> **Problem description**
From the data that follows, print exactly the lines starting at the one containing "owed (R151). -/" and ending at the one containing "def Station.raiseDoor (s"; include both of them and nothing more.

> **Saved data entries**
■ ■ ■ ■ ■

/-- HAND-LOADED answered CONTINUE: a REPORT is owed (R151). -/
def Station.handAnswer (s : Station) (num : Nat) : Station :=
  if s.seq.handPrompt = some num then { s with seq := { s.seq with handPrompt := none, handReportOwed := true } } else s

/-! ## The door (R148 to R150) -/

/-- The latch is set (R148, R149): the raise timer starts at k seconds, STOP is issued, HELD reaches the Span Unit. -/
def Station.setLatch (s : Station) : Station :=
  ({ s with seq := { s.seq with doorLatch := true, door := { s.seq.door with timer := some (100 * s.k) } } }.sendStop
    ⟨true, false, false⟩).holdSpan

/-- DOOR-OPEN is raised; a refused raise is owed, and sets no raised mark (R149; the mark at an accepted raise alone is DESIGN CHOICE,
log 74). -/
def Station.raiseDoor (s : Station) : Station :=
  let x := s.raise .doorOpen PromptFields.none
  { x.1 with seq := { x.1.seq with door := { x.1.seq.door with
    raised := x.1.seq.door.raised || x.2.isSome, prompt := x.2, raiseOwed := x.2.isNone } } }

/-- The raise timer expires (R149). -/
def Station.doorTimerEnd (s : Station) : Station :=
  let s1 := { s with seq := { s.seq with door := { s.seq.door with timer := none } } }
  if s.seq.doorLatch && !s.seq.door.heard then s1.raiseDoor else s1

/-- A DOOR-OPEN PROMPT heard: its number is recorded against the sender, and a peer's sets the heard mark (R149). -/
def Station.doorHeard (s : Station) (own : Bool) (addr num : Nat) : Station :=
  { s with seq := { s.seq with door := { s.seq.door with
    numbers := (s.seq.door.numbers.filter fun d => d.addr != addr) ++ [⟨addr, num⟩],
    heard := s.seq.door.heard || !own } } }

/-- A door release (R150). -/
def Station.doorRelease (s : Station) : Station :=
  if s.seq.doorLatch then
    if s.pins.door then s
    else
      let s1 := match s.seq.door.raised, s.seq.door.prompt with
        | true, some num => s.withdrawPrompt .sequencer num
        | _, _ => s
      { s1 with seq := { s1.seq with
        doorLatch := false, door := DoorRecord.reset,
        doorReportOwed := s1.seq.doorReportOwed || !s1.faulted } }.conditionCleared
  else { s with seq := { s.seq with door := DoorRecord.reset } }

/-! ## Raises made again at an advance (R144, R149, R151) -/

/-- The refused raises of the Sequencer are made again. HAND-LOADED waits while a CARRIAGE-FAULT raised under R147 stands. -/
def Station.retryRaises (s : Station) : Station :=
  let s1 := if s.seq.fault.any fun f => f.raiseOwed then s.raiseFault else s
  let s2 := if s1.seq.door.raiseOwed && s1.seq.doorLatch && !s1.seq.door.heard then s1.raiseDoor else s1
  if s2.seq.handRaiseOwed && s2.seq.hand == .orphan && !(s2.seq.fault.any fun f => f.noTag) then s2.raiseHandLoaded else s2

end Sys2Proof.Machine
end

■ ■ ■ ■ ■

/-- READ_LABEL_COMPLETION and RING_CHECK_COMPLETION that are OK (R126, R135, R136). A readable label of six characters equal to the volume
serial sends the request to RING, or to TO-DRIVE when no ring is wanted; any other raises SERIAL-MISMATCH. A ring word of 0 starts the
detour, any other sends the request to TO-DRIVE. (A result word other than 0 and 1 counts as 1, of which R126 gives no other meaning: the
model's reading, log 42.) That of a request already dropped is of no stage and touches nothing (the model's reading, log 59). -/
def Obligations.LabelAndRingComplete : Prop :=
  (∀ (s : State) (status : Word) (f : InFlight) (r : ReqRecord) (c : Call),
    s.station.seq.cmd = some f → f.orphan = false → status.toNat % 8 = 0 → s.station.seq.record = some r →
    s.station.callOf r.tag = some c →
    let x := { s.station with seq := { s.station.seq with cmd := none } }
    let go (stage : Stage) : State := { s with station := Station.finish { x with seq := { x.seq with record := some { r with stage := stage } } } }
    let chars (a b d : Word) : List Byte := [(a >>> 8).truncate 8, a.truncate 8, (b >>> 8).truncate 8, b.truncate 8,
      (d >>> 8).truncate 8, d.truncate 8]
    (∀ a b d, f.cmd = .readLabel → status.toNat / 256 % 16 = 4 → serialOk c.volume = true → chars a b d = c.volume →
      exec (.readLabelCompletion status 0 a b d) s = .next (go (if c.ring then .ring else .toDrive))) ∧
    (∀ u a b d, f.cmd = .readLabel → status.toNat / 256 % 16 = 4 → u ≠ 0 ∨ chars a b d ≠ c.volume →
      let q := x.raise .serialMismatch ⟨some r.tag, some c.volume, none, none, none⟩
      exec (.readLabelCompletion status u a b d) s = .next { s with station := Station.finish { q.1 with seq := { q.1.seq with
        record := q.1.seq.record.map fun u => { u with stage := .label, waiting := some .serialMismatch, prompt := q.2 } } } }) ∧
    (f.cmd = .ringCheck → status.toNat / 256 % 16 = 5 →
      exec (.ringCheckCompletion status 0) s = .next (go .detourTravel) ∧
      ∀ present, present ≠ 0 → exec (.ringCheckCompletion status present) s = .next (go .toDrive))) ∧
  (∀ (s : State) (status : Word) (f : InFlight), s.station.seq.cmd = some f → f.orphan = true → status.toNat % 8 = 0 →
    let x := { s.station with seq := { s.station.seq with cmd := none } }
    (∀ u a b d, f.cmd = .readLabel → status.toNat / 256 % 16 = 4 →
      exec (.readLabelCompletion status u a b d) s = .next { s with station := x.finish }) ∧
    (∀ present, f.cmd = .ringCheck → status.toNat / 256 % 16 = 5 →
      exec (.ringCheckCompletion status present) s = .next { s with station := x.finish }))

■ ■ ■ ■ ■

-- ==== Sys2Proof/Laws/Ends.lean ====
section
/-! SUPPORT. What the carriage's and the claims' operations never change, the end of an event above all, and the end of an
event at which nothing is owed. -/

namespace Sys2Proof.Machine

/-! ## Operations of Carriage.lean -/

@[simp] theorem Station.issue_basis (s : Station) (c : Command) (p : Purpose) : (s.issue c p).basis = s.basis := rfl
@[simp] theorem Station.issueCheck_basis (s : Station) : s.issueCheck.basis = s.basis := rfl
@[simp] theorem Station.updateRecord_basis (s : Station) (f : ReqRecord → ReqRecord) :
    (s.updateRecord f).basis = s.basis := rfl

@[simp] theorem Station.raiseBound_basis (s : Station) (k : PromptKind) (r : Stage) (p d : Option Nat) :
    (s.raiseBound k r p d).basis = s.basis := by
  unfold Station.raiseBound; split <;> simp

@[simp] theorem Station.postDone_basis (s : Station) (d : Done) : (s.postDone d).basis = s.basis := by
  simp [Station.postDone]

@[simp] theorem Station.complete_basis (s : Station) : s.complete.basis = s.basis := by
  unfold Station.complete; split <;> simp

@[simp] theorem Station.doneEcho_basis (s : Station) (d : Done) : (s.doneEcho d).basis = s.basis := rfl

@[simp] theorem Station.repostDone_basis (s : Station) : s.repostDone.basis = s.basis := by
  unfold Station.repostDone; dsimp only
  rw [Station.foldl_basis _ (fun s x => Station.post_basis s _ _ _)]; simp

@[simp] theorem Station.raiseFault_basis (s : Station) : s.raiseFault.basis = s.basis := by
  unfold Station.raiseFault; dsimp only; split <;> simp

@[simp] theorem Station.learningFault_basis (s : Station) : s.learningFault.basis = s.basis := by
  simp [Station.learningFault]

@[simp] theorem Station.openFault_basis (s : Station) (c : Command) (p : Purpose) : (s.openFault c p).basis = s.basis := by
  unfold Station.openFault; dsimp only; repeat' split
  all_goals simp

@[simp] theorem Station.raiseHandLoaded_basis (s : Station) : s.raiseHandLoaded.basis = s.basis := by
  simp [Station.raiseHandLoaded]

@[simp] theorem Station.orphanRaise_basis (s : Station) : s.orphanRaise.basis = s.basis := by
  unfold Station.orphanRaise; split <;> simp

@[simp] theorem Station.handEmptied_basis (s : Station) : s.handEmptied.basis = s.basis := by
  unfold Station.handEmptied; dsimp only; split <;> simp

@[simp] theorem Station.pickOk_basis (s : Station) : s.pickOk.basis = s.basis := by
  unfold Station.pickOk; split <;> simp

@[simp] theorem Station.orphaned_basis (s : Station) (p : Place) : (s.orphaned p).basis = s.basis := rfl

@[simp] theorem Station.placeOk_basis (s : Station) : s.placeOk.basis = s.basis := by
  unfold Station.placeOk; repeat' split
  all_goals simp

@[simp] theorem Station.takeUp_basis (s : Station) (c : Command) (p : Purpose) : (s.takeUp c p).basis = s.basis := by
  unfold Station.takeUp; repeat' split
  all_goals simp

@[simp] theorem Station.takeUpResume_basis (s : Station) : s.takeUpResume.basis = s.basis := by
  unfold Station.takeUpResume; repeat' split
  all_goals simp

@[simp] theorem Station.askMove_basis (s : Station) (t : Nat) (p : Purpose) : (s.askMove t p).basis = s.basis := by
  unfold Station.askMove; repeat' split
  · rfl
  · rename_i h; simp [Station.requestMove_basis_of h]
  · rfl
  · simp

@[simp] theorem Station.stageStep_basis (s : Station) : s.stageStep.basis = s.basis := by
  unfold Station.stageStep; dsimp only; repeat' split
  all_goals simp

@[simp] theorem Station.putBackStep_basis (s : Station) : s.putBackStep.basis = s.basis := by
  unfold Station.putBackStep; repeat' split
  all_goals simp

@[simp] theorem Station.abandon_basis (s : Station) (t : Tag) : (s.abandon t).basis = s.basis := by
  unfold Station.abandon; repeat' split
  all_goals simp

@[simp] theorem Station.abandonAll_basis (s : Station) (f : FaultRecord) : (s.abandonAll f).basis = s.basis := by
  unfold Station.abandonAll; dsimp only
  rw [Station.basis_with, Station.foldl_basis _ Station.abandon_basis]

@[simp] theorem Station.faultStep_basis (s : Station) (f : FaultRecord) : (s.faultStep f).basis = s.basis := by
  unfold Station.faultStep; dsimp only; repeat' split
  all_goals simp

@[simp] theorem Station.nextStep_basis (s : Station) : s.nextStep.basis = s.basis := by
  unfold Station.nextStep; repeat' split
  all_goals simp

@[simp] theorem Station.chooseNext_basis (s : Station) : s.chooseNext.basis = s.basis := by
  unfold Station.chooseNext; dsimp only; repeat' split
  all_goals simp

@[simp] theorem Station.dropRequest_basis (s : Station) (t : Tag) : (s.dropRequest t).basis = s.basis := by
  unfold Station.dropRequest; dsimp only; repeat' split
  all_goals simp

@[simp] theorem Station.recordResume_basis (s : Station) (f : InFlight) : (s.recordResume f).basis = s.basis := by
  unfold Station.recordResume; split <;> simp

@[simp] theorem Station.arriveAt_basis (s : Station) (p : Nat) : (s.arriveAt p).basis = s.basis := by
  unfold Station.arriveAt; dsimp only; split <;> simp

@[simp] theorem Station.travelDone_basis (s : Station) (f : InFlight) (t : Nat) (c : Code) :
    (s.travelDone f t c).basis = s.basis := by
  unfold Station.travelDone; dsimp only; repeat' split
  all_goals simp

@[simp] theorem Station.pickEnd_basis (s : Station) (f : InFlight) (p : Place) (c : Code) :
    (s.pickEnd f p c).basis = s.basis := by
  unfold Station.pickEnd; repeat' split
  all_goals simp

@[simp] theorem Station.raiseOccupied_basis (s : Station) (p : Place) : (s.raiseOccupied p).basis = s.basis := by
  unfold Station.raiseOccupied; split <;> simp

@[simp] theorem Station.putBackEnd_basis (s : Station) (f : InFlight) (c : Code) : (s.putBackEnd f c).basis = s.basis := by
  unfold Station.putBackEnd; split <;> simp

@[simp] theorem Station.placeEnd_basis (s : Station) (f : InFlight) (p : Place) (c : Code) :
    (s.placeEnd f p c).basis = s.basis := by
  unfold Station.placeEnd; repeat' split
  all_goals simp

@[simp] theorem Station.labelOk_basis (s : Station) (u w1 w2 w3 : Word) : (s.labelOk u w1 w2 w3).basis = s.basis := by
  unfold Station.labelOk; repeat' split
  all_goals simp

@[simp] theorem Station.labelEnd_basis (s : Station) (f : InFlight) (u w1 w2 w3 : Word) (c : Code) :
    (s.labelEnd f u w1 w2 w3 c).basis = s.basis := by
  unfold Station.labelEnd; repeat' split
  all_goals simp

■ ■ ■ ■ ■

> **Exercise response**
/-- HAND-LOADED answered CONTINUE: a REPORT is owed (R151). -/
def Station.handAnswer (s : Station) (num : Nat) : Station :=
  if s.seq.handPrompt = some num then { s with seq := { s.seq with handPrompt := none, handReportOwed := true } } else s

/-! ## The door (R148 to R150) -/

/-- The latch is set (R148, R149): the raise timer starts at k seconds, STOP is issued, HELD reaches the Span Unit. -/
def Station.setLatch (s : Station) : Station :=
  ({ s with seq := { s.seq with doorLatch := true, door := { s.seq.door with timer := some (100 * s.k) } } }.sendStop
    ⟨true, false, false⟩).holdSpan

/-- DOOR-OPEN is raised; a refused raise is owed, and sets no raised mark (R149; the mark at an accepted raise alone is DESIGN CHOICE,
log 74). -/
def Station.raiseDoor (s : Station) : Station :=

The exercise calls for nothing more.